The behavior of high tensile strength aramid penetration resistant materials is the result of the materials tensile strength, elongation to failure, weave style and pick count. When struck by a penetrating implement, a high tensile strength aramid material with a high pick count and a high elongation to failure will tend to grab at the implement and turn it to induce bending or preclude penetration all together.

Based on the foregoing, it is contemplated that where piece 99 is to be worn during a sporting event which does not utilize sharp implements (e.g. Snow Boarding), the structure within piece 99, for example structure 200 in FIG. 2, requires fewer woven aramid material layers (e.g. Twaron® 930 DTEX) to achieve the desired level of protection.

It is further noted that similar aramid textile materials with differing pick count and deniers are different fabrics which provide different results when subjected to forces from a sharp implement. In addition, materials with similar deniers and similar pick counts do not necessarily have identical defeating capabilities. In particular, a varying elongation to failure could make these materials completely dissimilar. Accordingly, knowledge of a pick count and/or denier of a material, without more, would not lead to the construction of a protective covering having the defeating capabilities disclosed herein.

It should be appreciated that reference throughout this specification to “one embodiment” or “an embodiment” means that a particular feature, structure or characteristic described in connection with the embodiment is included in at least one embodiment of the present invention. Therefore, it is emphasized and should be appreciated that two or more references to “an embodiment” or “one embodiment” or “an alternative embodiment” in various portions of this specification are not necessarily all referring to the same embodiment. Furthermore, the particular features, structures or characteristics may be combined as suitable in one or more embodiments of the invention.

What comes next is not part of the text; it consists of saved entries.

-- ==== Sys2Proof/Tests/Slice0.lean ====
section
/-! SUPPORT. Tests whose expected results are the spec's own words and vectors (95_test_vectors.md and the
examples of the rules), and a witness for the hypotheses of every statement. -/

namespace Sys2Proof.Tests

open Sys2Proof Sys2Proof.Machine

/-! ### Small states and helpers -/

/-- The state an answer holds, `none` for a fault or a refusal. -/
def after : Out → Option State
  | .next t => some t
  | _ => none

/-- A unit whose record is the given bytes, at a width, with nothing added yet. -/
def loaded (w : Option BlockWidth) (bytes : List Byte) : State :=
  { State.reset with buf := (List.range bytes.length).zip bytes, len := bytes.length, w := w }

/-- P2 after its first STEP: 41 42 0A 58 at width 16, one block added. -/
def sampleMid : State := { loaded (some .w16) [0x41, 0x42, 0x0A, 0x58] with acc := 0x4142, blk := 1 }

/-- P3 after its second STEP: FF 02 at width 8, both blocks added, a carry latched. -/
def sampleDone : State := { loaded (some .w8) [0xFF, 0x02] with acc := 0x01, cy := true, blk := 2 }

/-- P5 before its first RUN: three bytes at width 32, no whole number of blocks. -/
def sampleBad : State := loaded (some .w32) [0x41, 0x42, 0x0A]

/-- P5 after its first RUN: InvalidInputLength latched. -/
def sampleErr : State := { sampleBad with err := some .invalidInputLength }

/-- E14 before its last PUSH: MAXBYTES = 2 and two bytes loaded. -/
def sampleFull : State := { loaded (some .w8) [0x01, 0x02] with maxBytes := 2 }

/-- A zero record of one block at width 32. -/
def sampleZero : State := loaded (some .w32) [0, 0, 0, 0]

theorem sampleMid_inv : StateInv sampleMid :=
  ⟨by decide, by rintro w ⟨⟩; decide, by decide, by rintro w ⟨⟩; decide, by decide, by decide, by decide,
    by decide⟩

theorem sampleDone_inv : StateInv sampleDone :=
  ⟨by decide, by rintro w ⟨⟩; decide, by decide, by rintro w ⟨⟩; decide, by decide, by decide, by decide,
    by decide⟩

theorem sampleBad_inv : StateInv sampleBad :=
  ⟨by decide, by rintro w ⟨⟩; decide, by decide, by rintro w ⟨⟩; decide, by decide, by decide, by decide,
    by decide⟩

theorem sampleFull_inv : StateInv sampleFull :=
  ⟨by decide, by rintro w ⟨⟩; decide, by decide, by rintro w ⟨⟩; decide, by decide, by decide, by decide,
    by decide⟩

theorem sampleZero_inv : StateInv sampleZero :=
  ⟨by decide, by rintro w ⟨⟩; decide, by decide, by rintro w ⟨⟩; decide, by decide, by decide, by decide,
    by decide⟩

theorem reset_inv : StateInv State.reset :=
  ⟨by decide, by rintro w ⟨⟩, by decide, by rintro w ⟨⟩, by decide, by decide, by decide, by decide⟩

theorem sampleMid_partialSum : PartialSum sampleMid := by rintro w ⟨⟩; decide

theorem sampleDone_partialSum : PartialSum sampleDone := by rintro w ⟨⟩; decide

/-! ### WellFormed: each check refuses an ill-formed term -/

/-- R76: a selector of 4, the least that is none. -/
theorem test_wf_refuses_selector_4 : (Instr.get 4).wf = false := by decide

In the foregoing specification, the invention has been described with reference to specific embodiments thereof. It will, however, be evident that various modifications and changes can be made thereto without departing from the broader spirit and scope of the invention as set forth in the appended claims. The specification and drawings are, accordingly, to be regarded in an illustrative rather than a restrictive sense.